# What to do:
Only the line with "def SOps.preds (o" and the lines after it, to the end of the data, should appear in the answer, each reproduced exactly.

>>>>>

-- ==== Sys2Proof/Word.lean ====
section
/-! DEFINITION. The word types of the machine, and association lists in one canonical form
(keys strictly rising, no entry equal to the default of an unlisted key), which hold every
sparse piece of state: memory, register files, tables. -/

namespace Sys2Proof

/-- One byte of memory. -/
abbrev Byte := BitVec 8

/-- A 32-bit register word. -/
abbrev Word := BitVec 32

/-- A 64-bit pointer, pair or device register. -/
abbrev DWord := BitVec 64

/-- The 128 bytes of one cache line, byte `i` in bits `8*i+7 : 8*i`. -/
abbrev Line := BitVec 1024

/-- One bit per byte of a 128 B line. -/
abbrev ByteMask := BitVec 128

/-- Sparse data by key, in rising order of keys. -/
abbrev AMap (α : Type) := List (Nat × α)

/-- The value at `k`, or `d` where `k` is not listed. -/
def amapGet {α : Type} (d : α) : AMap α → Nat → α
  | [], _ => d
  | (k', v) :: m, k => if k' = k then v else if k < k' then d else amapGet d m k

/-- The value at `k`, if listed. -/
def amapFind? {α : Type} : AMap α → Nat → Option α
  | [], _ => none
  | (k', v) :: m, k => if k' = k then some v else if k < k' then none else amapFind? m k

/-- Remove the entry of `k`. -/
def amapErase {α : Type} : AMap α → Nat → AMap α
  | [], _ => []
  | (k', v) :: m, k => if k' = k then m else if k < k' then (k', v) :: m else (k', v) :: amapErase m k

/-- Put `v` at `k`, keeping the keys in rising order. -/
def amapInsert {α : Type} : AMap α → Nat → α → AMap α
  | [], k, v => [(k, v)]
  | (k', v') :: m, k, v =>
    if k' = k then (k, v) :: m
    else if k < k' then (k, v) :: (k', v') :: m
    else (k', v') :: amapInsert m k v

/-- Put `v` at `k` in a map whose unlisted keys read as `d`: writing `d` removes the entry. -/
def amapSet {α : Type} [DecidableEq α] (d : α) (m : AMap α) (k : Nat) (v : α) : AMap α :=
  if v = d then amapErase m k else amapInsert m k v

/-- Change every listed value. -/
def amapMap {α : Type} (f : Nat → α → α) (m : AMap α) : AMap α := m.map fun kv => (kv.1, f kv.1 kv.2)

/-- Keep the listed entries that satisfy `p`. -/
def amapFilter {α : Type} (p : Nat → α → Bool) (m : AMap α) : AMap α := m.filter fun kv => p kv.1 kv.2

/-- The listed keys. -/
def amapKeys {α : Type} (m : AMap α) : List Nat := m.map (·.1)

/-- The keys rise strictly, starting above `lo`. -/
def amapSorted {α : Type} : Option Nat → AMap α → Bool
  | _, [] => true
  | none, (k, _) :: m => amapSorted (some k) m
  | some l, (k, _) :: m => decide (l < k) && amapSorted (some k) m

/-- Canonical form over the default `d`. -/
def amapWf {α : Type} [DecidableEq α] (d : α) (m : AMap α) : Bool :=
  amapSorted none m && m.all (fun kv => decide (kv.2 ≠ d))

/-- Memory: bytes by address. -/
abbrev Mem := AMap Byte

/-- The low `n` bits of `x`, as a number. -/
def lowBits (n x : Nat) : Nat := x % 2 ^ n

/-- Bits `hi : lo` of `x`. -/
def bitField (hi lo x : Nat) : Nat := x / 2 ^ lo % 2 ^ (hi + 1 - lo)

/-- Ceiling division. -/
def ceilDiv (a b : Nat) : Nat := (a + b - 1) / b

end Sys2Proof
end

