-- ==== Sys2Proof/WellFormed.lean ====
section
/-! DEFINITION. Well-formed instructions: the conditions of decode check 7 (R164) that do not
depend on the launch: accepted lengths (R148), guard and NW (R151, R153), unused fields zero (R153),
destination kinds (R152), source kinds and alignment (R154, R155), allowed types (R156). -/

namespace Sys2Proof

/-- The field is unused and holds zero (R153); the zero pattern reads as v0. -/
def Src.unused (s : Src) : Bool := decide (s = .v 0)

def Src.isImm32 : Src → Bool
  | .imm32 => true
  | _ => false

def Src.isVector : Src → Bool
  | .v _ => true
  | _ => false

def Src.isLatch : Src → Bool
  | .y _ => true
  | _ => false

def Src.isImm : Src → Bool
  | .imm _ => true
  | .imm32 => true
  | _ => false

def Src.isScalar : Src → Bool
  | .s _ => true
  | _ => false

/-- A field that names the first of several registers (R329, Table 17-5). -/
def Src.isRegister : Src → Bool
  | .v _ => true
  | .s _ => true
  | _ => false

/-- A register number that starts an aligned group of `n`; latches and immediates as allowed (R154). -/
def Src.alignedTo (n : Nat) (latch imm : Bool) : Src → Bool
  | .v k => k.toNat % n == 0
  | .s k => k.toNat % n == 0
  | .y _ => latch
  | .imm _ => imm
  | .imm32 => imm

/-- A pair source of an integer entry: a register pair, a latch (R166) or an immediate. -/
def Src.pair (s : Src) : Bool := s.alignedTo 2 true true

/-- A source of an .S form (R167): scalar register, immediate, IMM32 or latch. -/
def Src.scalarForm (s : Src) : Bool := !s.isVector

/-- A scalar register, an immediate or IMM32 (no vector register, no latch). -/
def Src.uniform (s : Src) : Bool := s.isScalar || s.isImm

/-- Source fields that name IMM32. -/
def Ops.namesImm32 (o : Ops) : Bool := o.a.isImm32 || o.b.isImm32 || o.c.isImm32

/-- Guard, NW and length (R148, R151, R153, R154). `latch`: the opcode writes a latch; `l128`: it
accepts 128-bit words; `disp`: it uses IMM32 as a displacement. (DESIGN CHOICE, log 126.) -/
def Ops.wf (o : Ops) (latch l128 disp : Bool) : Bool :=
  !(o.g == 7 && o.gn)
  && (!o.nw || (latch && o.d == 0))
  && match o.len with
     | .w64 => o.imm == 0 && !o.namesImm32
     | .w96 => true
     | .w128 => l128 && (disp || o.namesImm32 || o.imm == 0)

/-- Vector destination: the first of `n` aligned registers, or nothing under NW (R152). -/
def Ops.dVec (o : Ops) (n : Nat) : Bool := o.d.toNat % n == 0
/-- Scalar destination: s0 to s63, aligned to `n` (R152). -/
def Ops.dScal (o : Ops) (n : Nat) : Bool := decide (o.d.toNat < 64) && o.d.toNat % n == 0
/-- Predicate destination: p0 to p6 (R152). -/
def Ops.dPred (o : Ops) : Bool := decide (o.d.toNat < 7)
/-- No destination (R152). -/
def Ops.dNone (o : Ops) : Bool := o.d == 0
/-- Destination of a form with a vector and an .S opcode. -/
def Ops.dForm (o : Ops) (sc : Bool) (n : Nat) : Bool := if sc then o.dScal n else o.dVec n

def Ops.noA (o : Ops) : Bool := o.a.unused
def Ops.noB (o : Ops) : Bool := o.b.unused
def Ops.noC (o : Ops) : Bool := o.c.unused

/-- Under .S every source is a scalar register, an immediate or a latch (R167). -/
def Ops.srcForm (o : Ops) (sc : Bool) (useA useB useC : Bool) : Bool :=
  !sc || ((!useA || o.a.scalarForm) && (!useB || o.b.scalarForm) && (!useC || o.c.scalarForm))

/-- One-, two- and three-source latch-writing forms of 64 or 96 bits. -/
def Ops.alu1 (o : Ops) (sc : Bool) : Bool :=
  o.wf true false false && o.dForm sc 1 && o.srcForm sc true false false && o.noB && o.noC
def Ops.alu2 (o : Ops) (sc : Bool) : Bool :=
  o.wf true false false && o.dForm sc 1 && o.srcForm sc true true false && o.noC
def Ops.alu3 (o : Ops) (sc : Bool) : Bool :=
  o.wf true false false && o.dForm sc 1 && o.srcForm sc true true true

/-- Types that IADD, ISUB, IMUL and IMAD allow (Tables 10-3, 10-4): .SAT needs .I32 or .N32 (R168). -/
def IntTy.word3 (t : IntTy) (sat : Bool) : Bool :=
  match t with
  | .b32 => !sat
  | .i32 => true
  | .n32 => true
  | _ => false
def IntTy.signed32 (t : IntTy) : Bool := t == .i32 || t == .n32
def IntTy.wide (t : IntTy) : Bool := t == .i64 || t == .n64

def MTy.regs : MTy → Nat
  | .b64 => 2
  | .b128 => 4
  | _ => 1

def W3.regs : W3 → Nat
  | .w4 => 1
  | .w8 => 2
  | .w16 => 4

/-- X fields of a memory-class word that uses none of them (R157): the default scope, or 0 in a
128-bit word, where an unused field must be 0 (R153) and the scope code 0 is group. -/
def MemX.unusedIn (x : MemX) (len : Len) : Bool :=
  match len with
  | .w128 => decide (x = { e := .v 0, d2 := 0, d2e := false, scope := .group, hint := 0 })
  | _ => decide (x = { e := .v 0, d2 := 0, d2e := false, scope := .device, hint := 0 })

/-- An X word of which only HINT is used. -/
def MemX.hintOnly (x : MemX) (len : Len) : Bool := { x with hint := 0 }.unusedIn len
  && (len == .w128 || x.hint == 0)
/-- An X word of which only SCOPE is used. -/
def MemX.scopeOnly (x : MemX) (len : Len) : Bool :=
  match len with
  | .w128 => decide ({ x with scope := .group } = { e := .v 0, d2 := 0, d2e := false, scope := .group, hint := 0 })
  | _ => x.unusedIn len
/-- An X word of which HINT and SCOPE are used (LDA, STL: R234). -/
def MemX.scopeHint (x : MemX) (len : Len) : Bool :=
  match len with
  | .w128 => decide ({ x with scope := .group, hint := 0 } = { e := .v 0, d2 := 0, d2e := false, scope := .group, hint := 0 })
  | _ => x.unusedIn len

/-- Base of an address (R223): a register or a latch; a pair when P = 1. -/
def Ops.baseOk (o : Ops) (p : Bool) : Bool :=
  !o.b.isImm && (!p || o.b.alignedTo 2 true false)
/-- Index term (R223): a 32-bit register or latch, or an immediate with SC = 0; never IMM32 (R222). -/
def Ops.indexOk (o : Ops) (sc : BitVec 3) : Bool :=
  !o.c.isImm32 && decide (sc.toNat ≤ 4) && (!o.c.isImm || sc == 0)

/-- Opcodes whose 32-bit base has no implicit high word (Table 12-2) need P = 1. -/
def MMod.addr (m : MMod) (o : Ops) (needP : Bool) : Bool :=
  o.baseOk m.p && o.indexOk m.sc && (!needP || m.p)

/-- Coordinate form of LDF and STF (R226): 128-bit only, IMM32 = 0, B a 32-bit handle, C and E sources. -/
def MMod.coord (m : MMod) (o : Ops) (x : MemX) : Bool :=
  m.xy && o.len == .w128 && o.imm == 0 && !m.p && m.sc == 0 && !o.b.isImm && !o.c.isImm32 && !x.e.isImm32
  && decide ({ x with e := .v 0, hint := 0 } = { e := .v 0, d2 := 0, d2e := false, scope := .group, hint := 0 })

/-- Store data (R226): an immediate in the 1–4 B forms, a latch in the 1–4 B and .B64 forms. -/
def MMod.dataOk (m : MMod) (o : Ops) : Bool :=
  match m.ty with
  | .b64 => o.a.alignedTo 2 true false
  | .b128 => o.a.alignedTo 4 false false
  | _ => !o.a.isImm32

/-- A load of one space. -/
def wfLoad (o : Ops) (m : MMod) (x : MemX) (needP : Bool) : Bool :=
  o.wf false true true && o.noA && o.dVec m.ty.regs && !m.xy && m.addr o needP && x.hintOnly o.len
/-- A store of one space. -/
def wfStore (o : Ops) (m : MMod) (x : MemX) (needP : Bool) : Bool :=
  o.wf false true true && o.dNone && m.dataOk o && !m.xy && m.addr o needP && x.hintOnly o.len

/-- The address fields of a single-execution scalar load (LDK, LDS.S: R228, R229). -/
def wfScalarLoad (o : Ops) (m : MMod) (x : MemX) : Bool :=
  o.wf false true true && o.noA && o.dScal m.ty.regs && !m.xy && m.addr o false
  && !o.b.isVector && !o.c.isVector && x.hintOnly o.len

/-- Address and data of an atomic: the index is scaled by the access size (Table 12-5). -/
def wfAtom (o : Ops) (p : Bool) (n : Nat) (needP : Bool) : Bool :=
  o.wf false true true && o.baseOk p && !o.c.isImm32 && (!needP || p)
  && (match n with
      | 1 => !o.a.isImm32
      | _ => !o.a.isImm32 && o.a.alignedTo n false (n == 2))

/-- The X word of an atomic: E for CAS; SCOPE only when ORD ≠ 00 (R232). -/
def MemX.atomOk (x : MemX) (len : Len) (cas : Bool) (n : Nat) (ord : Ord3) : Bool :=
  let e0 := { x with e := .v 0, scope := .group }
  if len == .w128 then
    decide (e0 = { e := .v 0, d2 := 0, d2e := false, scope := .group, hint := 0 })
    && (if cas then !x.e.isImm32 && (n == 1 || x.e.alignedTo n false (n == 2)) else x.e.unused)
    && (ord != .none || x.scope == .group)
  else !cas && x.unusedIn len

def AtKind.regs : AtKind → Nat
  | .int w _ _ => if w then 2 else 1
  | .cas w => if w then 2 else 1
  | .flt _ _ => 1
def AtKind.isCas : AtKind → Bool
  | .cas _ => true
  | _ => false

/-- Barrier instructions: H and two or three per-thread operands. -/
def wfBar (o : Ops) (x : MemX) (useB useC : Bool) : Bool :=
  o.wf false true false && o.dNone && (useB || o.noB) && (useC || o.noC) && x.unusedIn o.len

/-- A stream register field: 00nnnnnnnn below `n` (R245). -/
def Src.streamReg (n : Nat) : Src → Bool
  | .v k => decide (k.toNat < n)
  | _ => false
/-- A stream register of `n`, or an immediate or IMM32 where allowed. -/
def Src.streamRegOrImm (n : Nat) (s : Src) : Bool := s.streamReg n || s.isImm

/-- Fields of a stream-control instruction that must be zero (R245). -/
def SOps.control (o : SOps) : Bool :=
  o.cid == 0 && !o.v0 && o.pred0 == 0 && !o.v1 && o.pred1 == 0 && o.slot == 0 && !o.ru && !o.cl
/-- PREDn is zero while Vn is 0: an unused field (R153). -/
def SOps.preds (o : SOps) : Bool := (o.v0 || o.pred0 == 0) && (o.v1 || o.pred1 == 0)
def SOps.plain (o : SOps) : Bool := o.slot == 0 && !o.ru && !o.cl
def SOps.noA (o : SOps) : Bool := o.a.unused
def SOps.noB (o : SOps) : Bool := o.b.unused
def SOps.noC (o : SOps) : Bool := o.c.unused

<<<<<

# Output of the task:
def SOps.preds (o : SOps) : Bool := (o.v0 || o.pred0 == 0) && (o.v1 || o.pred1 == 0)
def SOps.plain (o : SOps) : Bool := o.slot == 0 && !o.ru && !o.cl
def SOps.noA (o : SOps) : Bool := o.a.unused
def SOps.noB (o : SOps) : Bool := o.b.unused
def SOps.noC (o : SOps) : Bool := o.c.unused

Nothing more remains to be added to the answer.